In the entries, find all lines that hold the word "Laws" and copy them.

....

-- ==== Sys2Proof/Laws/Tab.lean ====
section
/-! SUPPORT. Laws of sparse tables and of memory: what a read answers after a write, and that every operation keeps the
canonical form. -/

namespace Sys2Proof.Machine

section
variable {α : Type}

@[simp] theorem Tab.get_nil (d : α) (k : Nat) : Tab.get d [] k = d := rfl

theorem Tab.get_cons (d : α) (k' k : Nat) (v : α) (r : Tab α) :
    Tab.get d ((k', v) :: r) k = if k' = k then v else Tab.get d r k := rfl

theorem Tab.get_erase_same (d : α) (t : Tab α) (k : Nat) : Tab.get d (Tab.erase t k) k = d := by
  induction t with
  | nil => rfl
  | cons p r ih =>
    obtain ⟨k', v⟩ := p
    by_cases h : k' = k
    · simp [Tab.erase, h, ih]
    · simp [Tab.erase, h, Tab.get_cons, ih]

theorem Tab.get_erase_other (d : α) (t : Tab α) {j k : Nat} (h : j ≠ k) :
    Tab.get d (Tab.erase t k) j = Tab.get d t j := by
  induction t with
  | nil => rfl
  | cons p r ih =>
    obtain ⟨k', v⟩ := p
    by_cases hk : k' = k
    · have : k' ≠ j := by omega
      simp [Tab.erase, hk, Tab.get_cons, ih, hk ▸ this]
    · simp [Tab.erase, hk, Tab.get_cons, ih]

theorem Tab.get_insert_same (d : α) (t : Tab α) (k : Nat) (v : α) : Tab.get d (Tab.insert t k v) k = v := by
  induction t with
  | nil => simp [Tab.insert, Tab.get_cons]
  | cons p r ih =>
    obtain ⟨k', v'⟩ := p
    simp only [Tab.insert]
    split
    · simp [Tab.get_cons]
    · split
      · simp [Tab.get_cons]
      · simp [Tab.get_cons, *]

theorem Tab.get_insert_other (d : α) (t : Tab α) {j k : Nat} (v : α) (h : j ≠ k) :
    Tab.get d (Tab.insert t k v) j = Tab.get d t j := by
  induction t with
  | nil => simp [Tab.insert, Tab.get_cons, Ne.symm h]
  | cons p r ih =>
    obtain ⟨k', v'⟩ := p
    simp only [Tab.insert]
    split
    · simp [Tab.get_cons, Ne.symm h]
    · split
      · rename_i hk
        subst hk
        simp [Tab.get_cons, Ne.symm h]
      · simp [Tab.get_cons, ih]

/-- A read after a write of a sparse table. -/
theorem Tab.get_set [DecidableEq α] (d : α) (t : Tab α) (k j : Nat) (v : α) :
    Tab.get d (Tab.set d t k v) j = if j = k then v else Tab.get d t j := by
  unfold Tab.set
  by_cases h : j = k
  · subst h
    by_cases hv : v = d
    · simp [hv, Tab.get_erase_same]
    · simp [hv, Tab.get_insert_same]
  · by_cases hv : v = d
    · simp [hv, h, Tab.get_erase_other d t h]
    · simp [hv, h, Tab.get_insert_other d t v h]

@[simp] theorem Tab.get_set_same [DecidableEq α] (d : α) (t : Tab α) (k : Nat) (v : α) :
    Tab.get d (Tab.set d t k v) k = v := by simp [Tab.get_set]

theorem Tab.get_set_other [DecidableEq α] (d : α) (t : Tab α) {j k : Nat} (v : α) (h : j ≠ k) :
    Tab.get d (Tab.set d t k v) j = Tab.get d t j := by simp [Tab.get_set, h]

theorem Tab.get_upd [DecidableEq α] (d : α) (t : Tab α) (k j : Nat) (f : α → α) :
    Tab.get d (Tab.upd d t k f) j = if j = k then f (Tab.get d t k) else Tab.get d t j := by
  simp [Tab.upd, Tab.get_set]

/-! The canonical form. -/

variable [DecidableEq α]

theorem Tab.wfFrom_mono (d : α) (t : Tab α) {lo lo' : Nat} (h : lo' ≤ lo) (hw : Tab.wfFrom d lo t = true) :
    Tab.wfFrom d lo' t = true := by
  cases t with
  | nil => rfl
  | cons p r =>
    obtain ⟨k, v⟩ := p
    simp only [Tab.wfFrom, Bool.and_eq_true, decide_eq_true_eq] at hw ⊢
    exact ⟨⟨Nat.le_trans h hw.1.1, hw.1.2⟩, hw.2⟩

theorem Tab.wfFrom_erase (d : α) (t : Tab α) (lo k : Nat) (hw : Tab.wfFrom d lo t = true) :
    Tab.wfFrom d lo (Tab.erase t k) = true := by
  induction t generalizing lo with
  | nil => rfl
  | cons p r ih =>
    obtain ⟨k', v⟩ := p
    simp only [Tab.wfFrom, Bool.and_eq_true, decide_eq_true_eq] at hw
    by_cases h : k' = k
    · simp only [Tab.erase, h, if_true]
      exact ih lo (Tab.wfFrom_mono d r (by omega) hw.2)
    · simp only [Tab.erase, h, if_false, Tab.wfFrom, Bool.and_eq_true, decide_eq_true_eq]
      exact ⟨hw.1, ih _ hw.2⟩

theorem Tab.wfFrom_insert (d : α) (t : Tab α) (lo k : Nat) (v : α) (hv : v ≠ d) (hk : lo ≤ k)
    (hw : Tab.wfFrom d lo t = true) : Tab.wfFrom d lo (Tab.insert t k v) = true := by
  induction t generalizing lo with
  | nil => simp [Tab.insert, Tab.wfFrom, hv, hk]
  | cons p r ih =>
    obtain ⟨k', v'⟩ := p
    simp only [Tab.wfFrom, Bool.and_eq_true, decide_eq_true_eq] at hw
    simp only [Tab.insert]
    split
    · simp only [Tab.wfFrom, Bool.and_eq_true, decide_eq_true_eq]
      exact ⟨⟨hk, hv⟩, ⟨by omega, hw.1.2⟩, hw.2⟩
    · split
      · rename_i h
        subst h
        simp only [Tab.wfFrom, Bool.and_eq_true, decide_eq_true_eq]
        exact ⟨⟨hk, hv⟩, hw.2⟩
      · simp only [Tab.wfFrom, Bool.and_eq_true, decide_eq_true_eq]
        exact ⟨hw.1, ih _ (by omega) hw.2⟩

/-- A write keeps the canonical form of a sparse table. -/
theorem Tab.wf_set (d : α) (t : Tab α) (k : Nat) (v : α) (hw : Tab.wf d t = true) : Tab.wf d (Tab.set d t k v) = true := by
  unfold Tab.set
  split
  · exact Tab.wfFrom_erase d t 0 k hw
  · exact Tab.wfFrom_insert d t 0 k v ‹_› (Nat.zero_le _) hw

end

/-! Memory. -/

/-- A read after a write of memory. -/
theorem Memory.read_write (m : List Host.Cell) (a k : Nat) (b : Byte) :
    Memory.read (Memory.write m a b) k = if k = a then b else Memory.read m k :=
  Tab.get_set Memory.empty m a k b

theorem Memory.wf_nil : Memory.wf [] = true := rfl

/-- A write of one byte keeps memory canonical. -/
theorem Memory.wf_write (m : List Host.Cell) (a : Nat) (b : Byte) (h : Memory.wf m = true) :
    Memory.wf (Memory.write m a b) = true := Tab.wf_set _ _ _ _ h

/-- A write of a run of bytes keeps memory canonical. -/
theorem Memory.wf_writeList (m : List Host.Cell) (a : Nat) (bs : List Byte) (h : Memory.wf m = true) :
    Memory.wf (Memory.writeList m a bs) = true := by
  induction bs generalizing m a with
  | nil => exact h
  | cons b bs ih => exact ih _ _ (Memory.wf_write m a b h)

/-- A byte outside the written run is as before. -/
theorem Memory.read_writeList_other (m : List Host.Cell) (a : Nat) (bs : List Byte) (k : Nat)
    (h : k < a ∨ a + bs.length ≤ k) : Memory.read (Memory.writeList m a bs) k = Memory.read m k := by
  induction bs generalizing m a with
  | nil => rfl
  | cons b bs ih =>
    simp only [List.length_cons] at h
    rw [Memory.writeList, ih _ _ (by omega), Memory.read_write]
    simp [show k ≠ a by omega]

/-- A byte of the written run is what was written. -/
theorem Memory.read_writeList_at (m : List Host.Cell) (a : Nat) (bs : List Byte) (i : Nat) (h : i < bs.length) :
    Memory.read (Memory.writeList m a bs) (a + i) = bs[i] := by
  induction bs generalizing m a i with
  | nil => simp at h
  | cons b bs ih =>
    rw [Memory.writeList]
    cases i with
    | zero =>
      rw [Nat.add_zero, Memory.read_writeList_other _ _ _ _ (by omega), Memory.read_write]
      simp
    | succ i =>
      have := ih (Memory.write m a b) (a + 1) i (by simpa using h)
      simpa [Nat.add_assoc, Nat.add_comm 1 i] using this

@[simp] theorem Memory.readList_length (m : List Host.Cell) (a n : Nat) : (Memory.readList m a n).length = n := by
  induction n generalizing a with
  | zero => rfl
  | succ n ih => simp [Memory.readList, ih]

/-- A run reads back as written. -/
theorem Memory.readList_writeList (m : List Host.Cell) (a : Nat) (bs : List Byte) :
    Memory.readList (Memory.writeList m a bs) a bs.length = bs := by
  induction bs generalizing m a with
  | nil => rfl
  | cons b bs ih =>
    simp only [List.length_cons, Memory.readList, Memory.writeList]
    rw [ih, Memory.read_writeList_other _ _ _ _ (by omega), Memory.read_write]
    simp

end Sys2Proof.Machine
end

....

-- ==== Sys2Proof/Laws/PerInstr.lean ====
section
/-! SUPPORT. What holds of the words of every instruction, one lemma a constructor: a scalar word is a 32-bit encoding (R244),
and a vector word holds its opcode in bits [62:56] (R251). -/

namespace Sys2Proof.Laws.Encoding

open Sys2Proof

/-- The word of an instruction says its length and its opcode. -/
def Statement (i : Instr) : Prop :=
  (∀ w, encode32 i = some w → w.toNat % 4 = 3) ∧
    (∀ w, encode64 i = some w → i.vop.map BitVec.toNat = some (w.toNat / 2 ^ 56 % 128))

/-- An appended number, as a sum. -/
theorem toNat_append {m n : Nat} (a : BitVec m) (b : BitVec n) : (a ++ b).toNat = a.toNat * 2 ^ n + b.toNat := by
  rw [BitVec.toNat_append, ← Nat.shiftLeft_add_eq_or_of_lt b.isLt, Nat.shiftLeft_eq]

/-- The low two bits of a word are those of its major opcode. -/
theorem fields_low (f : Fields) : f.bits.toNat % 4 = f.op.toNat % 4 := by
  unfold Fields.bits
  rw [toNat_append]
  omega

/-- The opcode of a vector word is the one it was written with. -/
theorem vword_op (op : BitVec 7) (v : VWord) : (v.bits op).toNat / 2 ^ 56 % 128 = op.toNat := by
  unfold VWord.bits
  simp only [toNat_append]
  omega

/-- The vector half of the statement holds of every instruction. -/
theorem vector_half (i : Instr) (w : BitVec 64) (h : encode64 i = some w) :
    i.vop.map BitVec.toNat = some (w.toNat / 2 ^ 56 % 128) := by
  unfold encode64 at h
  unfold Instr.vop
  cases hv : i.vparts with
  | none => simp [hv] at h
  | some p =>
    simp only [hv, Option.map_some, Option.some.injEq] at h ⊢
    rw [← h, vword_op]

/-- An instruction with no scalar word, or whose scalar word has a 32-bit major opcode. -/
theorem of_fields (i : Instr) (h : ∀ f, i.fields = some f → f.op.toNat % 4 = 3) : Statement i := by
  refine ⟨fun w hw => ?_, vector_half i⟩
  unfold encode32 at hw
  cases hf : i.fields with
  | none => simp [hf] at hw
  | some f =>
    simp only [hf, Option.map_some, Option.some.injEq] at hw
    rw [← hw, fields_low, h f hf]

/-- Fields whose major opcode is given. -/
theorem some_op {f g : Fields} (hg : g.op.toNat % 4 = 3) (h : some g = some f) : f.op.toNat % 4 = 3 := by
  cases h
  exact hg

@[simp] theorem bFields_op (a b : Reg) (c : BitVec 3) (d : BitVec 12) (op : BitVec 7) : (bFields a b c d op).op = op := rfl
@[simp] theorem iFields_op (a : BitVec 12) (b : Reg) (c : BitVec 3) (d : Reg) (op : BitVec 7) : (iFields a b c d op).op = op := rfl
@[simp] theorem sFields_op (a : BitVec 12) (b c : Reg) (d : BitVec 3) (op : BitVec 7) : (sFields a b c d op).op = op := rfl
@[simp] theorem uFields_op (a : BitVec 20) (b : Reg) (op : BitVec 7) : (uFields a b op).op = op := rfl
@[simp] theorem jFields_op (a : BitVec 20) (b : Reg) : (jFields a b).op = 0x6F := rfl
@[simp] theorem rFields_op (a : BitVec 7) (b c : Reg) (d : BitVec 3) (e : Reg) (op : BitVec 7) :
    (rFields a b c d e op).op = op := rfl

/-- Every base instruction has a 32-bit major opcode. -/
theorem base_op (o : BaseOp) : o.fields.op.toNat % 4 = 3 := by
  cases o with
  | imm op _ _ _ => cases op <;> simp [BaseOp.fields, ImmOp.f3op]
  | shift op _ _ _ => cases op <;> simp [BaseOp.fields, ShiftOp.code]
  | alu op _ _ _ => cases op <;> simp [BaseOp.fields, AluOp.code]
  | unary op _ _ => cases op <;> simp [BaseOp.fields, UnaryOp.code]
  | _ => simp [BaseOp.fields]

....

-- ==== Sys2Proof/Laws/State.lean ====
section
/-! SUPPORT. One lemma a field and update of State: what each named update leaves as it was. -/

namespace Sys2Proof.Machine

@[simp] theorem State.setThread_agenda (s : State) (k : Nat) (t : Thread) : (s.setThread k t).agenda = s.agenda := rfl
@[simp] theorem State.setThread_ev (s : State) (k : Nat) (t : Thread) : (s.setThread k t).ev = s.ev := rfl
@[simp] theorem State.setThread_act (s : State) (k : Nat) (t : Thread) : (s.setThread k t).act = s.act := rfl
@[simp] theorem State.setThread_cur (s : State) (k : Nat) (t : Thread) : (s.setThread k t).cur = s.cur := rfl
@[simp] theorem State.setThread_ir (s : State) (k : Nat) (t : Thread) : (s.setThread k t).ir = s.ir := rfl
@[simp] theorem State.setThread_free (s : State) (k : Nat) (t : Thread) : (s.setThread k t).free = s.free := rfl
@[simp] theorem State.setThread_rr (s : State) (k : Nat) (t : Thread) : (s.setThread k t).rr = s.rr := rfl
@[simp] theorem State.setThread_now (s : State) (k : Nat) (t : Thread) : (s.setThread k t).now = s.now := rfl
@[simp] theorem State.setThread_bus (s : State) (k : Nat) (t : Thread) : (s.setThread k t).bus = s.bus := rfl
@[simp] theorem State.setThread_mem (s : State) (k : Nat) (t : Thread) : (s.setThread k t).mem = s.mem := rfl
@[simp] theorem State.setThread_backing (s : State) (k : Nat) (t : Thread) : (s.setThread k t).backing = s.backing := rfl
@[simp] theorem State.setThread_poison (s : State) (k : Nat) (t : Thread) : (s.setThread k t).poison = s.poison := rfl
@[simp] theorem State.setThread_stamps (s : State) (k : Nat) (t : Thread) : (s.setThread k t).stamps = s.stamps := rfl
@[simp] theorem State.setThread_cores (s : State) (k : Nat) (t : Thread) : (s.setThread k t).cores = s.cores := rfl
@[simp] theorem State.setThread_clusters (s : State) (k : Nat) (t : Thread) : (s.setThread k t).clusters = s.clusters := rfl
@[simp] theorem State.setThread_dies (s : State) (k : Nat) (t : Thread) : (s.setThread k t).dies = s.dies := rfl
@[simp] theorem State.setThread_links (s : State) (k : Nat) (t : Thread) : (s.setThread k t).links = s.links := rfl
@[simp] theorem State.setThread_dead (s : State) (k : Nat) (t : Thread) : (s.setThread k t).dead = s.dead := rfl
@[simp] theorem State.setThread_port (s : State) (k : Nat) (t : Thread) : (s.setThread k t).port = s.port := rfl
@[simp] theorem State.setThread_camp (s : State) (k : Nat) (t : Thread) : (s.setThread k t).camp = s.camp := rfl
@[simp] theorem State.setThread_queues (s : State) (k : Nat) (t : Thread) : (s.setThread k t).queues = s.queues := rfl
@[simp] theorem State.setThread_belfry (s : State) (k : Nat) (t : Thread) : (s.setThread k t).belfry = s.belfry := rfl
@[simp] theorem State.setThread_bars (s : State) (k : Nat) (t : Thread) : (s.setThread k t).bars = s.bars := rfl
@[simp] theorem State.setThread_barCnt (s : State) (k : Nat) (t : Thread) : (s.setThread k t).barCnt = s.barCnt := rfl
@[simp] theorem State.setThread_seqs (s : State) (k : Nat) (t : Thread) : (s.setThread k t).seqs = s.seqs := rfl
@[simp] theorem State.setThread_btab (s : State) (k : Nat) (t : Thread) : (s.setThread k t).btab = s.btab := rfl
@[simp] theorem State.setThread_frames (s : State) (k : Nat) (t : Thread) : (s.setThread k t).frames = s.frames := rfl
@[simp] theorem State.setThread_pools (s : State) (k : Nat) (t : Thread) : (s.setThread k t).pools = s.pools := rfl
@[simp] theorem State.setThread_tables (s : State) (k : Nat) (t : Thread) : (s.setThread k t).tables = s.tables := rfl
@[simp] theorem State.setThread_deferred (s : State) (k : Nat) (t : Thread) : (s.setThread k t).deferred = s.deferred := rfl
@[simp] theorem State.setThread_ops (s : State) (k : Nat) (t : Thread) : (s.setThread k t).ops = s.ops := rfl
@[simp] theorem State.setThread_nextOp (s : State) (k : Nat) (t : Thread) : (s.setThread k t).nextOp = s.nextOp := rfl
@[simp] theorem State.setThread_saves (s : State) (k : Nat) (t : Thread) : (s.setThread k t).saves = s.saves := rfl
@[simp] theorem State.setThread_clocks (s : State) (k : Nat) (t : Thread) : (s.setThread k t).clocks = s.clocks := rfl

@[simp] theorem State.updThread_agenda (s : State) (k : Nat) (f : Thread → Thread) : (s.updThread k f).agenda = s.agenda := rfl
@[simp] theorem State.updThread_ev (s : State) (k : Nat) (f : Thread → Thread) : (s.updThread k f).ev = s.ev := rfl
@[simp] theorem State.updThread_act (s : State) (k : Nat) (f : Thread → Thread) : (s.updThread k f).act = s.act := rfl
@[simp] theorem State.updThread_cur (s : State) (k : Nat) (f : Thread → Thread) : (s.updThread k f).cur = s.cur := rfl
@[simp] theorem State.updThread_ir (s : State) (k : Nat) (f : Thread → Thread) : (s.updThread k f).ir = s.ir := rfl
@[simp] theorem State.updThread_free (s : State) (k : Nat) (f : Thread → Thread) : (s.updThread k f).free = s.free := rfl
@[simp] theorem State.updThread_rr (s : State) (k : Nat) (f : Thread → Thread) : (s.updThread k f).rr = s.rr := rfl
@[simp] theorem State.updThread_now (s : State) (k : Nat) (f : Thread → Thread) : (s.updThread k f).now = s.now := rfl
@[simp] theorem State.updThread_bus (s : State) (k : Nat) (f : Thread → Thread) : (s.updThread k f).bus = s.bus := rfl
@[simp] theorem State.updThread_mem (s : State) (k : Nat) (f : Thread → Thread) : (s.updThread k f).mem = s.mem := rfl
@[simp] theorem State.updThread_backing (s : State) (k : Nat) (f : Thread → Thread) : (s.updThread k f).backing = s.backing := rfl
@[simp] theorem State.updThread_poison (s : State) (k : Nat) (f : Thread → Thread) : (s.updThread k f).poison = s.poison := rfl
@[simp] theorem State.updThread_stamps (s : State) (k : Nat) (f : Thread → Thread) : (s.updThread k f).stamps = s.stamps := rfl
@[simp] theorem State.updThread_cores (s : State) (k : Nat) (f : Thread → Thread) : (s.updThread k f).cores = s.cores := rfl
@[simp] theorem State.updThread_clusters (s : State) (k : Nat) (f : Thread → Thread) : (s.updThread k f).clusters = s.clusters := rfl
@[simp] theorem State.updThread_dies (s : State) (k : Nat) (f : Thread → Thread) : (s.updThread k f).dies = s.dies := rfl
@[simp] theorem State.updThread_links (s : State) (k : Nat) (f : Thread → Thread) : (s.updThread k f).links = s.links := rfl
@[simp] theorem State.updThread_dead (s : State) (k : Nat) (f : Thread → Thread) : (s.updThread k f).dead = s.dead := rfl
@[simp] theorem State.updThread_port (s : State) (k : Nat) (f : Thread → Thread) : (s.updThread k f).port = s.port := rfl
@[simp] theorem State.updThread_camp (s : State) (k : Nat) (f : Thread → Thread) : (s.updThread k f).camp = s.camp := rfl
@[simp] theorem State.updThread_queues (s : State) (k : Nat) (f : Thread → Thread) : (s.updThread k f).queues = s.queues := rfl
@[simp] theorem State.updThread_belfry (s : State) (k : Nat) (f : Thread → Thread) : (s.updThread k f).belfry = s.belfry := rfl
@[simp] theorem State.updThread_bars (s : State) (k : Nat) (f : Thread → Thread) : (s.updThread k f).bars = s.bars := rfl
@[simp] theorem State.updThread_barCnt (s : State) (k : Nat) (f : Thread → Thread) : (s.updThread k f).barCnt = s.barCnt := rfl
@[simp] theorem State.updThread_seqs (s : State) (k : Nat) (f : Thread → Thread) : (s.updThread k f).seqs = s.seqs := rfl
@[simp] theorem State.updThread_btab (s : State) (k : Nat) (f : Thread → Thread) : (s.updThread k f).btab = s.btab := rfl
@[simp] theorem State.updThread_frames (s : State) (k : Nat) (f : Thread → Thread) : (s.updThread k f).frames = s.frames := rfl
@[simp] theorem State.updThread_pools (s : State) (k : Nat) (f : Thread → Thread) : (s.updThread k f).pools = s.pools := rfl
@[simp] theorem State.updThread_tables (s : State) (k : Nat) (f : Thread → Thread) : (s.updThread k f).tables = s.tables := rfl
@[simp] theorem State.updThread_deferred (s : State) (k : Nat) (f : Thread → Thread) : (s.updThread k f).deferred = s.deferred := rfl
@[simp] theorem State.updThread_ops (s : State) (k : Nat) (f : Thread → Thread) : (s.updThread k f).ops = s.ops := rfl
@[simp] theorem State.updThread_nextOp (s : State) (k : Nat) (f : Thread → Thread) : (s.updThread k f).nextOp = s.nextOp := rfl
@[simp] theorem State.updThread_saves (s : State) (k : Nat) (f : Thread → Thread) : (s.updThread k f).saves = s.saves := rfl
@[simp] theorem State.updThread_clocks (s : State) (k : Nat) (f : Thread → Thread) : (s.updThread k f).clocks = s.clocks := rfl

....

[Solution]
-- ==== Sys2Proof/Laws/Tab.lean ====
/-! SUPPORT. Laws of sparse tables and of memory: what a read answers after a write, and that every operation keeps the
-- ==== Sys2Proof/Laws/PerInstr.lean ====
namespace Sys2Proof.Laws.Encoding
-- ==== Sys2Proof/Laws/State.lean ====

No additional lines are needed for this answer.